If you enjoy the series with Poku Banks we mention earlier, you can find more content on our Words for Life website. As part of our Words that Count campaign in partnership with Experian, Poku challenged the general public to a game of Lingo Bingo to find out how many people really understand what common financial terms mean.
6. Avoid talking about money!
That's right, ignore the numbers. Financial responsibility often comes through the decisions we make and that can often be a consideration before we even think about the cost in monetary value. It is important to explore the concept of ‘want’ versus ‘need’ to help students prioritise and better understand how to manage their budgets, whatever size the budget might be.
- Give your students a chance to vote on whether a purchase is a want or a need. Wi-Fi for example, in some contexts could be categorised as a want, but what if you work from home, does that change the outcome? Here are some other expenditures you can ask them about: fast food, sports channel subscription, Netflix, owning a car, going on holiday.
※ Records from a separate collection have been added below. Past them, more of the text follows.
/-- The export job ends (R751–R755): STATE DONE, RESULT, references released, NOTIFY 0x0003; port B sleeps (R722). -/
def expEnd (result : Nat) (s : State) : State :=
  let e := s.cards.exp
  if e.job.isNone then s
  else
    let p := e.port
    let s := procEnd (okey 0x5801 0) (expCode result s) s.fresh
    let s := (s.setFld rCHAM_XSTATE 2 0 4).setFld rCHAM_XSTATE 31 16 result
    let s := if cState s p = cBUSY then setCState p (if p = 1 then cSLEEP else cREADY) s else s
    let good := decide (result = xOK ∨ result = xPARTIAL)
    let cid : Bytes := (List.range 4).flatMap (fun j => le 4 (s.rd (rCHAM_CID p j)).toNat)
    let s := setCard p (fun x => { x with idleAt := s.now, retries := 0, exported := if good then some cid else x.exported }) s
    let s := s.onCards (fun c => { c with exp := { c.exp with job := none, result := result } })
    notify 3 result (readJobEnd 8 s)

/-- COURT_COPY ends DONE with a code. -/
def courtEnd (code : Nat) (s : State) : State :=
  let s := procEnd (okey 0x5804 0) code s
  let s := s.setFlag rCHAM_XCOURT 8 false
  let s := match s.cards.courtRun with | some p => if cState s p = cBUSY then setCState p cREADY s else s | none => s
  s.onCards (fun c => { c with court := none, courtRun := none })

/-- A court copy is armed for the card of port `p`. -/
def courtArmed (p : Nat) (s : State) : Bool :=
  match s.cards.court with
  | some c => decide (c.target = p)
  | none => false

/-- What else ends when port `p` is lost: its export, and a court copy of its card. -/
def portLost (p result code : Nat) (s : State) : State :=
  let s := if expHolds s p then expEnd result s else s
  if courtArmed p s = true ∨ s.cards.courtRun = some p then courtEnd code s else s

/-- A card ends FAILED (R717, R731, R734): no further command, INTSTAT.FAIL; the transfer ends with a code. -/
def cardFail (p code : Nat) (s : State) : State :=
  let busy := (s.cport p).xfer.isSome || expHolds s p || decide (s.cards.courtRun = some p)
  let s := (setCState p cFAILED s).raise (rCHAM_INTSTAT p) 6
  let s := setCard p (fun x => { x with sweep := [], retuneAt := none, wanted := none }) (s.setFlag (rCHAM_PSTAT p) 19 false)
  let s := if busy then xferEnd p code s else s
  portLost p xCARDFAIL aHWFAULT s

/-! ## Modes and tuning -/

/-- A mode that is tuned: SDR50, SDR104, HS200; HS400 through HS200 (R723, R728). -/
def tunedMode (m : Nat) : Bool := decide (m = 4 ∨ m = 5 ∨ m = 10 ∨ m = 11)

/-- The mode below (R730); DDR50 and the 3.3 V modes stand beside the rule's list. -/
def lowerMode (m : Nat) : Option Nat :=
  if m = 5 then some 4 else if m = 4 ∨ m = 6 then some 3 else if m = 3 then some 2 else if m = 2 ∨ m = 1 then some 0
  else if m = 11 then some 10 else if m = 10 then some 9 else none

/-- Runs of passing taps, first and last tap of each. -/
def tapRuns (i : Nat) (start : Option Nat) : List Bool → List (Nat × Nat)
  | [] => match start with | some a => [(a, i - 1)] | none => []
  | true :: l => tapRuns (i + 1) (some (start.getD i)) l
  | false :: l => match start with | some a => (a, i - 1) :: tapRuns (i + 1) none l | none => tapRuns (i + 1) none l

/-- The centre of the widest run of at least 4 passing taps (R723, R729). -/
def bestTap (taps : List Bool) : Option Nat :=
  let best := (tapRuns 0 none taps).foldl (fun (m : Option (Nat × Nat)) r =>
    match m with | none => some r | some q => if q.2 - q.1 < r.2 - r.1 then some r else m) none
  match best with
  | some (a, b) => if 4 ≤ b - a + 1 then some ((a + b) / 2) else none
  | none => none

/-- A mask of 64 taps, tap 0 first. -/
def tapsOf (mask : Nat) : List Bool := (List.range 64).map (fun i => mask.testBit i)

/-- The port steps down one mode (R729, R730); in the lowest mode the card ends FAILED (R731). -/
def stepDown (p : Nat) (s : State) : State :=
  match lowerMode (cSpeed s p) with
  | some m => (setCSpeed p m s).raise (rCHAM_INTSTAT p) 7
  | none => cardFail p 2 s

/-- A whole sweep at the mode in use: the new tap, or a step down; untuned modes keep the fixed point (R723, R727, R729). -/
def tuneWhole (p mask : Nat) (temp : Option Int) (s : State) : State :=
  if tunedMode (cSpeed s p) = false then s
  else
    let s := (s.addSat (rCHAM_RETUNECNT p) 1).raise (rCHAM_INTSTAT p) 5
    let s := setCard p (fun x => { x with sweep := [], retuneAt := none, tunedAt := s.now, tunedTemp := temp.getD x.tunedTemp }) s
    let s := s.setFlag (rCHAM_PSTAT p) 19 false
    match bestTap (tapsOf mask) with
    | some t => s.setFld (rCHAM_PSTAT p) 13 8 t
    | none => stepDown p s

/-- The mode that 50 MHz or less leaves a mode (R732). -/
def slowMode (p m : Nat) (vsel : Bool) : Nat :=
  if p = 0 then (if m < 4 then m else if vsel then 3 else 1) else min m 9

/-- A command boundary: CLKFAIL limits the port to 50 MHz, and after CLKFAIL the way back starts with a retune (R732). -/
def boundary (p : Nat) (s : State) : State :=
  let m := cSpeed s p
  let low := slowMode p m (s.cport p).vsel
  if s.flag rTWEED_CLKSTAT 2 then
    if low = m then s else setCSpeed p low (setCard p (fun x => { x with wanted := some m, retuneAt := none, sweep := [] }) (s.setFlag (rCHAM_PSTAT p) 19 false))
  else if (s.cport p).wanted.isSome ∧ (s.cport p).retuneAt = none then
    (setCard p (fun x => { x with retuneAt := some s.now, sweep := [] }) s).setFlag (rCHAM_PSTAT p) 19 true
  else s

/-! ## Insertion and initialisation -/

/-- INSERTION: CD_N low for 100 ms (R718). -/
def insertion (p : Nat) (s : State) : State :=
  if p ≥ 2 ∨ cState s p ≠ cEMPTY then s
  else
    let s := s.setFlag (rCHAM_PSTAT p) 18 true
    if s.flag (rCHAM_PCTL p) 0 then portPower p false s else s

/-- The modes to try, best first: within MAXSPEED, offered, at the signalling voltage in use. -/
def modesFor (p maxSpeed offered : Nat) (vsel : Bool) : List Nat :=
  let all : List Nat := if p = 1 then [11, 10, 9, 8] else if vsel then [5, 6, 4, 3, 2] else [1, 0]
  all.filter (fun m => decide (m ≤ maxSpeed) && offered.testBit m)

/-- Tuning at initialisation, mode by mode down from the best (R720, R723, R729): the mode and tap that hold, and the number
of steps down. -/
def initTune : Nat → List Nat → Nat → Nat × Option Nat × Nat
  | m, sweeps, k =>
    if tunedMode m = false then (m, none, k)
    else match bestTap (tapsOf (sweeps.headD 0)) with
      | some t => (m, some t, k)
      | none => match m with
        | 5 => match bestTap (tapsOf (sweeps.getD 1 0)) with | some t => (4, some t, k + 1) | none => (3, none, k + 2)
        | 4 => (3, none, k + 1)
        | _ => (9, none, k + (if m = 11 then 2 else 1))

/-- CARD_READY: steps 3 to 6 of initialisation (R717–R720). -/
def cardReady (p : Nat) (r : CardInit) (s : State) : State :=
  if p ≥ 2 ∨ cState s p ≠ cPOWERING then s
  else
    let top := s.fld (rCHAM_PCTL p) 7 4
    let uhs := decide (p = 0) && r.uhs && !(s.cport p).only33 && decide (2 ≤ top)
    if r.ready = false then cardFail p 3 s
    else if uhs ∧ r.switchOk = false then portPower p true (portOff p s)
    else if r.blocks < 2048 then cardFail p 3 s
    else
      let s := setCard p (fun x => { x with vsel := uhs, areaWp := r.wpArea, tunedAt := s.now, tunedTemp := r.temp, idleAt := s.now }) s
      let s := (s.wrWords (rCHAM_CID p 0) (wordsOf 4 r.cid)).wr (rCHAM_CAPBLK p) (loWord r.blocks)
      let m := (modesFor p top r.modes uhs).headD (if p = 1 then 8 else 0)
      let (m, tap, down) := initTune m r.sweeps 0
      let s := setCSpeed p m s
      let s := match tap with | some t => s.setFld (rCHAM_PSTAT p) 13 8 t | none => s
      let s := if down = 0 then s else s.raise (rCHAM_INTSTAT p) 7
      let s := (s.setFlag (rCHAM_PSTAT p) 16 r.wpTmp).setFlag (rCHAM_PSTAT p) 17 r.wpPerm
      boundary p ((setCState p cREADY s).raise (rCHAM_INTSTAT p) 0)

/-- REMOVAL: CD_N high for 2 µs (R736–R739, R752, R761). -/
def removal (p : Nat) (s : State) : State :=
  if p ≥ 2 then s
  else
    let busy := (s.cport p).xfer.isSome || expHolds s p || decide (s.cards.courtRun = some p)
    let s := if busy then xferEnd p 5 s else s
    let s := portLost p xREMOVED aABORTED s
    let s := setCard p (fun x => { x with exported := none, only33 := false }) (portOff p s)
    let was := s.flag (rCHAM_PSTAT p) 18
    let s := s.wr (rCHAM_PSTAT p) 0#32
    if was then s.raise (rCHAM_INTSTAT p) 1 else s

/-- REINIT: a FAILED port starts again at step 1 (R735). -/
def reinit (p : Nat) (s : State) : State :=
  if p < 2 ∧ cState s p = cFAILED ∧ s.flag (rCHAM_PSTAT p) 18 = true ∧ s.flag (rCHAM_PCTL p) 0 = true then
    portPower p false (portOff p s)
  else s

/-- SLEEP: port B after SLEEPS idle seconds (R722). -/
def cardSleep (s : State) : State :=
  if cState s 1 = cREADY ∧ expHolds s 1 = false ∧ (s.cport 1).xfer = none ∧
      (s.cport 1).idleAt + s.fld rCHAM_XCFG 23 16 * 1000000000 ≤ s.now then setCState 1 cSLEEP s
  else s

/-! ## Raw commands -/

/-- CMD: a write of the port's CMD (R740, R741). -/
def cardCmd (p : Nat) (w : Word) (s : State) : State :=
  if p ≥ 2 then s
  else
    let s := s.wr (rCHAM_CMD p) (w &&& 0x00000F3F#32)
    if bit w 31 = false then s
    else if cUsable s p = false ∨ expHolds s p = true then s.setFld (rCHAM_XSTAT p) 3 0 7
    else
      let s := (boundary p s)
      let c : CardCmd := {
        index := bits w 5 0, arg := s.rd (rCHAM_ARG p), rsp := bits w 9 8, data := bit w 10, write := bit w 11,
        dma := s.rd64 (rCHAM_DMALO p) (rCHAM_DMAHI p), blocks := s.fld (rCHAM_BLKCNT p) 15 0 }
      let s := (s.wr (rCHAM_XSTAT p) 0#32).wr (rCHAM_ABORTSTAT p) 0#32
      setCState p cBUSY (setCard p (fun x => { x with xfer := some c, retries := 0 }) s)

/-- The data of a command moves by DMA between the card and core SRAM; false on a refused access (R740, XSTAT BUSERR). -/
def cardDma (c : CardCmd) (data : Bytes) (s : State) : Bool × State :=
  let n := c.blocks * 512
  if c.data = false ∨ n = 0 then (true, s)
  else if inCore c.dma n = false then (false, s)
  else
    let (ok, s) := jobAccess 0x1A none (!c.write) c.dma n s
    if ok = false then (false, s) else (true, if c.write then s else s.store c.dma (fit n data))

/-- The response in RESP[0–3], as far as the response type has one. -/
def cardResp (p : Nat) (c : CardCmd) (resp : List Word) (s : State) : State :=
  let r := fun (i : Nat) => resp.getD i 0#32
  if c.rsp = 0 then s
  else if c.rsp = 2 then s.wrWords (rCHAM_RESP p 0) [r 0, r 1, r 2, r 3]
  else s.wr (rCHAM_RESP p 0) (r 0)

/-- TMP_WRITE_PROTECT and PERM_WRITE_PROTECT of the CSD that a CMD27 programs: bits 12 and 13 of the CSD, byte 14 of 16. -/
def csdProgrammed (p : Nat) (c : CardCmd) (s : State) : State :=
  if c.index = 27 ∧ c.write = true ∧ c.data = true then
    let b := (s.byte (c.dma + 14)).toNat
    (s.setFlag (rCHAM_PSTAT p) 16 (b.testBit 4)).setFlag (rCHAM_PSTAT p) 17 (s.flag (rCHAM_PSTAT p) 17 || b.testBit 5)
  else s

/-- A CRC failure of the command in flight: counted; a retune and a retry, and after the third failure a step down and a
retry in the lower mode (R727, R730, R731). -/
def crcFail (p sweep : Nat) (s : State) : State :=
  let s := (s.addSat (rCHAM_ERRCNT p) 1).raise (rCHAM_INTSTAT p) 3
  if (s.cport p).retries < 2 then
    tuneWhole p sweep none (setCard p (fun x => { x with retries := x.retries + 1 }) s)
  else
    let s := stepDown p (setCard p (fun x => { x with retries := 0 }) s)
    if cState s p = cFAILED then s else tuneWhole p sweep none s

/-- The raw command in flight completes (R740, R742). -/
def rawDone (p : Nat) (c : CardCmd) (resp : List Word) (data : Bytes) (s : State) : State :=
  let (ok, s) := cardDma c data s
  if ok = false then boundary p (setCState p cREADY (xferEnd p 8 s))
  else boundary p (setCState p cREADY (xferEnd p 1 (csdProgrammed p c (cardResp p c resp s))))

/-! ## The export job -/

/-- EXPORT_START (R744, R745, R601): the code of the reply and the state. -/
def exportStart (princ : Nat) (s : State) : Nat × State :=
  if s.cards.exp.job.isSome then (aBUSY, s)
  else
    let v (k : Nat) : Nat := ofLe (heldVal s (okey 0x5800 k))
    let cfg := s.rd rCHAM_XCFG
    let lba := (s.rd rCHAM_EXPLBA).toNat
    let s := procStart (okey 0x5801 0) princ s
    let s := ((s.wr rCHAM_XSTATE 1#32).wr64 rCHAM_XBYTES_LO rCHAM_XBYTES_HI 0).wr rCHAM_OMITTED 0#32
    let s := s.wrWords (rCHAM_XDIGEST 0) (List.replicate 8 0#32)
    let (j, s) := jobOpen (v 1) (v 2) (v 3) (decide (v 5 = 1)) s
    let p := v 4
    let s := s.onCards (fun c => { c with exp := {
      job := some j, port := p, lba := lba, share := bits cfg 7 0, preErase := bit cfg 8, princ := princ } })
    (aOK,
      if lba = 0 ∨ v 3 < v 2 then expEnd xRANGE s
      else if cState s p = cEMPTY then expEnd xREMOVED s
      else if cState s p = cFAILED then expEnd xCARDFAIL s
      else s)

/-- The card shows a write protect (R746). -/
def cardProtected (s : State) (p : Nat) : Bool := s.flag (rCHAM_PSTAT p) 16 || s.flag (rCHAM_PSTAT p) 17 || (s.cport p).areaWp

/-- The first pass of the export job, once the port is free (R703–R705, R746). -/
def expFirstPass (s : State) : State :=
  let e := s.cards.exp
  match e.job with
  | none => s
  | some j =>
    if j.pkg.isSome ∨ jobWaits s j = true ∨ cUsable s e.port = false then s
    else match firstPass 8 j s with
      | (.error r, s) =>
        expEnd r (if r = xRECLAIMED ∨ r = xLOST then s.wr64 rCHAM_OLDEST_LO rCHAM_OLDEST_HI (oldestSeq s j.cust) else s)
      | (.ok j, s) =>
        let len := (j.pkg.getD []).length
        let s := (s.wr rCHAM_OMITTED (loWord j.omitted)).wr64 rCHAM_XBYTES_LO rCHAM_XBYTES_HI len
        let s := s.onCards (fun c => { c with exp := { c.exp with job := some j, phase := if e.preErase then 0 else 1 } })
        if (s.rd (rCHAM_CAPBLK e.port)).toNat < e.lba + (len + 511) / 512 then expEnd xNOSPACE s
        else if cardProtected s e.port then expEnd xWPROT s
        else setCState e.port cBUSY (boundary e.port (s.setFld rCHAM_XSTATE 2 0 2))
- Create a class budget plan. Use an online supermarket website to help students create a simple meal plan for the day or week. This will help them understand the value of items, begin to make choices and practise how to spread their expenditure over time.
- Discuss how money makes people feel. Present students with scenarios and ask them how they would feel. This will help them to understand that often we attach emotions to our spending.
7. Lean on the experts
The topic of financial resilience is far-reaching and can feel daunting to approach. Once you have taken part in our webinar, accessed our resources and explored how to embed Words That Count into your plans, don’t hesitate to reach out to experts who will support with more advice and guidance.
- The Money and Pension service provide a raft of resources, from a schools’ toolkit to curriculum planning guidance, which will support financial education teaching.
- The following banks have useful information to support teachers who are keen to discuss finances with their students:
- If you need to signpost your young people elsewhere to find more specialist support, The Mix is a UK based charity that provides free, confidential advice for young people under 25.
The Golden Rules
Talking about money can be challenging in any scenario but especially in the classroom. That's why we've created some golden rules to help you tackle this topic sensitively and ensure a positive learning experience for anyone involved:
- Be unbiased and open minded with your responses.
- Be honest, if you don’t know, tell your students you are unsure of an answer.
- Take the time to research and revisit at another point.
- Keep students safe - some students may find some topics difficult, particularly during this cost-of-living crisis. Consider how you can make the experience more comfortable and create a safe space for discussion and learning.